Earlier this month, Fleur Hassan-Nahoum, Deputy Mayor of East Jerusalem, told Gulf News that apart from Emirates and Etihad, budget carriers such as Israir and flydubai had “expressed interest” to fly between UAE and Israel.

Flydubai declined to comment about its plans. “As a national carrier of the UAE, flydubai follows the directives issued by our authorities. The effect the announcement has on travel will be seen with time,” a spokesperson said.

Air Arabia Abu Dhabi, which recently launched several routes, did not immediately respond to a Gulf News query.

Another Israeli airline Arkia has already begun listing Dubai-bound flights on its website with the earliest one being on January 3rd. A one-way ticket costs around Dh720, with fares dropping to Dh540 on some days.

A decisive breakthrough

The commencement of commercial flights will be a game changer for UAE’s airlines, which too have been hit hard by the pandemic. It will lead to a new stream of travellers that could help Dubai and Abu Dhabi partly bounce back from the crisis.

Etihad posted operating losses of $758 million in the first six months of 2020, with revenues hit due to the closure of international borders and the suspension of flights to halt the spread of the virus.
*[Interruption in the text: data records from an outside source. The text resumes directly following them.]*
/-! ## Steps of the sync engine (08 R257 to R287) -/

/-- R257, R259, R262 to R267, R272: an arrival that its word accepts lowers PENDING by 1 (and NEXT for a drop) and lets its slice go on; the last one
flips PHASE, sets EXPECTED and PENDING to NEXT, and wakes the gangs that wait two clocks on; one that the word refuses takes BARRIER. BARI
writes the word and BARX clears its VALID. HALFDONE flips a half whose own arrivals are complete, and is noted by one whose are not. R275, R287: a group arrival that its slot allows lowers the entry's PENDING, and the last one flips its phase; a second arrival in the phase takes
BARRIER. An arrival for a team whose context is saved acts on the word in the image. -/
def Obligations.BarrierWordsAndGroups : Prop :=
  ((∀ (s : State) (o : Op) (half off : Nat) (flag : Bool), s.mem.ops = [o] → valid o.ref → o.performed = true → (s.team o.ref.tid).away = false →
      let r := o.ref
      let x := s.slice r
      let team := s.team r.tid
      let own := if smGet false (scratchKey half off) team.paired then team.halfOf r.bent else half
      let word := fun (t : State) (h : Nat) => natOfBytes (bytesGet (t.team r.tid).scratch (scratchKey h off) 8)
      let w := word s own
      let pending := w / 2 ^ 16 % 2 ^ 16
      let next := w / 2 ^ 32 % 2 ^ 16
      let phase := bitOf w 48
      let packed := fun (n : Nat) (ph unit_ : Bool) => n + n * 2 ^ 16 + n * 2 ^ 32 + bitVal ph * 2 ^ 48 + 2 ^ 49 + bitVal unit_ * 2 ^ 50
      let goesOn := fun (i : Instr) (post : State → Prop) => ∃ t, exec i s = .next t ∧ t.mem.ops = [] ∧ (t.slice r).pc = x.pc ∧ (t.slice r).wait = .none ∧
        (t.slice r).s = x.s ∧ (t.slice r).v = x.v ∧ (t.slice r).preds = x.preds ∧ t.mem.bytes = s.mem.bytes ∧ post t
      (∀ what v, (what = 0 ∨ what = 1) → o.kind = .barrier what half off flag v →
        let drop := what = 1
        let accepted := w / 2 ^ 51 = 0 ∧ bitOf w 49 = true ∧ bitOf w 50 = flag ∧ scratchKey own off ∉ x.drops ∧ 1 ≤ pending ∧ (drop → 1 ≤ next)
        let n := if drop then next - 1 else next
        (accepted → x.wait = .arrival o.grp →
          (2 ≤ pending → goesOn (.evBarrierArrivalCount o.id) fun t => word t own = w - 2 ^ 16 - (if drop then 2 ^ 32 else 0)) ∧
          (pending = 1 → smGet false (scratchKey own off) team.paired = false → goesOn (.evBarrierArrivalCount o.id) fun t => word t own = packed n (!phase) flag ∧
            ∀ q, valid q → q.tid = r.tid → q ≠ r → (s.slice q).wait = .barrier own off phase → (∃ g, s.gangsOf q.tid q.bent = [g] ∧ g.mask = 1#8 <<< q.sl) →
              (t.slice q).wait = .wake (s.partClock (s.partOfSlice q) + 2) .team)) ∧
        (¬ accepted → x.pend = [] → x.tmode = false → team.desc.handler ≠ 0xFFFFFFFF → (s.ccb team.hp team.ctx).tlogon = false →
          x.moveTo = none → s.iss.fused = false → s.mem.blocked = false →
          ∃ t, exec (.evBarrierArrivalCount o.id) s = .next t ∧ t.mem.ops = [] ∧ word t own = w ∧
            Trapped s t r (faultAll causeBarrier (if w / 2 ^ 51 ≠ 0 then 4 else if bitOf w 49 = false then 2 else if bitOf w 50 ≠ flag then 3 else 1)) o.pc o.pc o.inst)) ∧
      (∀ v : Quad, smGet false (scratchKey half off) team.paired = false → s.wordParked r.tid half off = false → s.wordNamed r.tid half off = false → x.wait = .arrival o.grp →
        (o.kind = .barrier 2 half off false v → goesOn (.evBarrierArrivalCount o.id) fun t => word t half = packed (v.toNat % 2 ^ 16) (v.getLsbD 48) (v.getLsbD 50)) ∧
        (o.kind = .barrier 3 half off flag v → goesOn (.evBarrierArrivalCount o.id) fun t => word t half = w - (if bitOf w 49 then 2 ^ 49 else 0)))) ∧
    (∀ (s : State) (tid half off : Nat), (half, off) ∈ (s.team tid).halfdone →
        let word := fun (t : State) => natOfBytes (bytesGet (t.team tid).scratch (scratchKey half off) 8)
        let u := word s
        let m := u / 2 ^ 32 % 2 ^ 16
        ∃ t, exec (.evHalfdone tid half off) s = .next t ∧ t.mem = s.mem ∧
        (u / 2 ^ 16 % 2 ^ 16 ≠ 0 → word t = u ∧ smGet false (scratchKey half off) (t.team tid).remote = true) ∧
        (u / 2 ^ 16 % 2 ^ 16 = 0 → m ≠ 0 → u / 2 ^ 51 = 0 → bitOf u 49 = true → word t = m + m * 2 ^ 16 + m * 2 ^ 32 + bitVal (!bitOf u 48) * 2 ^ 48 + 2 ^ 49 + bitVal (bitOf u 50) * 2 ^ 50))) ∧
  (∀ (s : State) (o : Op), s.mem.ops = [o] → valid o.ref → o.performed = true →
      let r := o.ref
      let x := s.slice r
      let team := s.team r.tid
      (∀ slot drop e, o.kind = .group slot drop → team.away = false → slot < 4 →
        let g := team.groups.getD slot 0xFFFF
        let entries := fun (t : State) => smGet [] team.launch t.sync.groups
        (entries s)[g]? = some e →
        (team.arrived.getLsbD slot = false → team.dropped.getLsbD slot = false → x.wait = .arrival o.grp →
          let next := if drop then e.next - 1 else e.next
          ∃ t, exec (.evGroupArrival o.id) s = .next t ∧ t.mem.ops = [] ∧ (t.slice r).pc = x.pc ∧ (t.slice r).wait = .none ∧
            (entries t)[g]? = some (if e.pending ≤ 1 then { expected := next, pending := next, next := next, phase := !e.phase } else { e with pending := e.pending - 1, next := next }) ∧
            (∀ k, k ≠ g → (entries t)[k]? = (entries s)[k]?) ∧ (drop = true → (t.team r.tid).dropped.getLsbD slot = true)) ∧
        ((team.arrived.getLsbD slot = true ∨ team.dropped.getLsbD slot = true) → x.pend = [] → x.tmode = false → team.desc.handler ≠ 0xFFFFFFFF →
          (s.ccb team.hp team.ctx).tlogon = false → x.moveTo = none → s.iss.fused = false → s.mem.blocked = false →
          ∃ t, exec (.evGroupArrival o.id) s = .next t ∧ t.mem.ops = [] ∧ t.sync = s.sync ∧ Trapped s t r (faultAll causeBarrier 1) o.pc o.pc o.inst)) ∧
      (∀ half off v e f, o.kind = .barrier 0 half off false v → team.away = true → team.desc.pair = false → half = 0 → x.drops = [] →
        let base := (s.ccb team.hp team.ctx).imgbase.toNat
        let va := base + team.wordAt half off
        let sh := base + team.shadowAt half off
        let pa := physical e va
        let w := natOfBytes (memReadN s.mem.bytes pa 8)
        va % 8 = 0 → va + 8 ≤ 2 ^ 64 → sh < 2 ^ 64 → Serves s team.hp team.ctx .write va e → Serves s team.hp team.ctx .read va e → s.poisoned pa 8 = false →
        Serves s team.hp team.ctx .write sh f → Serves s team.hp team.ctx .read sh f → s.poisoned (physical f sh) 1 = false →
        (physical f sh < pa ∨ pa + 8 ≤ physical f sh) → natOfBytes (memReadN s.mem.bytes (physical f sh) 1) = 0 →
        w / 2 ^ 51 = 0 → bitOf w 49 = true → bitOf w 50 = false → 2 ≤ w / 2 ^ 16 % 2 ^ 16 →
        ∃ t, exec (.evRedirectedArrival o.id) s = .next t ∧ t.op? o.id = none ∧ natOfBytes (memReadN t.mem.bytes pa 8) = w - 2 ^ 16 ∧
          ∀ q, valid q → t.slice q = s.slice q))

/-- R277, R279, R280: a push joins the on-chip ring while it has room, and is refused by a full queue without a spill ring or one in error; a pop takes the oldest
entry, or reads zeros; QST answers with the count and the state; a spilled entry moves to the ring; the control record is written as its rules say. -/
def Obligations.QueueSteps : Prop :=
  (∀ (s : State) (o : Op) (e : Elem) (q : Nat), s.mem.ops = [o] → valid o.ref → o.elems = [e] →
    let x := s.queue q
    let ends := fun (i : Instr) (ws : List RegWrite) (y : Queue) => ∃ t, exec i s = .next t ∧ Answered s t o ws ∧ t.mem.ops = [] ∧ t.queue q = y ∧
      (∀ k, k ≠ q → t.queue k = s.queue k) ∧ t.mem.bytes = s.mem.bytes
    x.valid = true →
    (∀ p, o.kind = .push q p → o.performed = true →
      (x.scount = 0 → x.ring.length < 256 → x.err = false → ends (.evQueuePushArrival o.id) [{ reg := .p p, lane := e.lane, val := 1 }] { x with ring := x.ring ++ [e.data] }) ∧
      ((x.err = true ∨ (256 ≤ x.ring.length ∧ (x.splog = 0 ∨ 2 ^ x.splog ≤ x.scount))) → ends (.evQueuePushArrival o.id) [{ reg := .p p, lane := e.lane, val := 0 }] x)) ∧
    (∀ d p, o.kind = .pop q d p →
      (∀ b bs, x.ring = b :: bs → ends (.evQueuePopArrival o.id) (resultWrites .b128 false e.lane d (natOfBytes b) ++ [{ reg := .p p, lane := e.lane, val := 1 }]) { x with ring := bs }) ∧
      (x.ring = [] → x.scount = 0 → ends (.evQueuePopArrival o.id) (resultWrites .b128 false e.lane d 0 ++ [{ reg := .p p, lane := e.lane, val := 0 }]) x)) ∧
    (∀ d, o.kind = .stat q d →
      let room := x.scount = 0 ∧ x.ring.length < 256
      let spill := 0 < x.splog ∧ x.scount < 2 ^ x.splog ∧ x.err = false
      ends (.evQueueStatArrival o.id) [{ reg := .s d, lane := 0, val := BitVec.ofNat 32 (x.ring.length + x.scount) },
        { reg := .s (d + 1), lane := 0, val := BitVec.ofNat 32 (x.splog + (if x.err then 2 ^ 8 else 0) + (if room ∨ spill then 0 else 2 ^ 9)) }] x)) ∧
  (∀ (s : State) (q : Nat) (f : TlbEntry),
      let x := s.queue q
      let va := x.spbase.toNat + 16 * (x.shead % 2 ^ x.splog)
      x.valid = true → x.scount = 1 → x.ring.length < 256 → x.err = false → Serves s (s.queueHp q) x.ctx .read va f → s.poisoned (physical f va) 16 = false →
      ∃ t, exec (.evSpillMove q) s = .next t ∧ t.mem = s.mem ∧
        t.queue q = { x with ring := x.ring ++ [memReadN s.mem.bytes (physical f va) 16], shead := (x.shead + 1) % 2 ^ x.splog, scount := 0 }) ∧
  (∀ (s : State) (q : Nat) (v : Quad), q < 4096 →
      let x := s.queue q
      ∃ t, exec (.evQcrWrite q 0 v) s = .next t ∧ t.mem = s.mem ∧ (∀ k, k ≠ q → t.queue k = s.queue k) ∧
      (t.queue q).valid = v.getLsbD 0 ∧
      (t.queue q).ctx = (if x.valid then x.ctx else v.toNat / 2 ^ 8 % 2 ^ 6) ∧ (t.queue q).splog = (if x.valid then x.splog else v.toNat / 2 ^ 16 % 2 ^ 5) ∧ (t.queue q).err = (x.err && !v.getLsbD 1) ∧
      (t.queue q).ring = (if v.getLsbD 0 then x.ring else []) ∧ (t.queue q).scount = (if v.getLsbD 0 = true ∧ v.getLsbD 1 = false then x.scount else 0))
Since the beginning of 2020 “it's been a non-stop pressurized litany of things that have gone wrong,” said Etihad chief Tony Douglas during an industry event last month.

Emirates posted a profit of Dh1.7 billion for the year ended March 31, 2020, down 28 per cent from last year.

Meanwhile, the International Air Transport Association (IATA) has predicted a slower-than-expected recovery in passenger traffic this year. Despite the gloomy outlook, airlines are upbeat about the deal with Israel.

“The recent normalisation of diplomatic ties between the UAE and Israel and the subsequent signing of a new bilateral air services agreement between both nations will provide tremendous opportunities,” said an Etihad spokesperson.

“Not just for the potential of regular scheduled flights, but also for the growth of trade and tourism within the region and beyond. Etihad looks forward to exploring these opportunities further and to announcing any developments when confirmed.”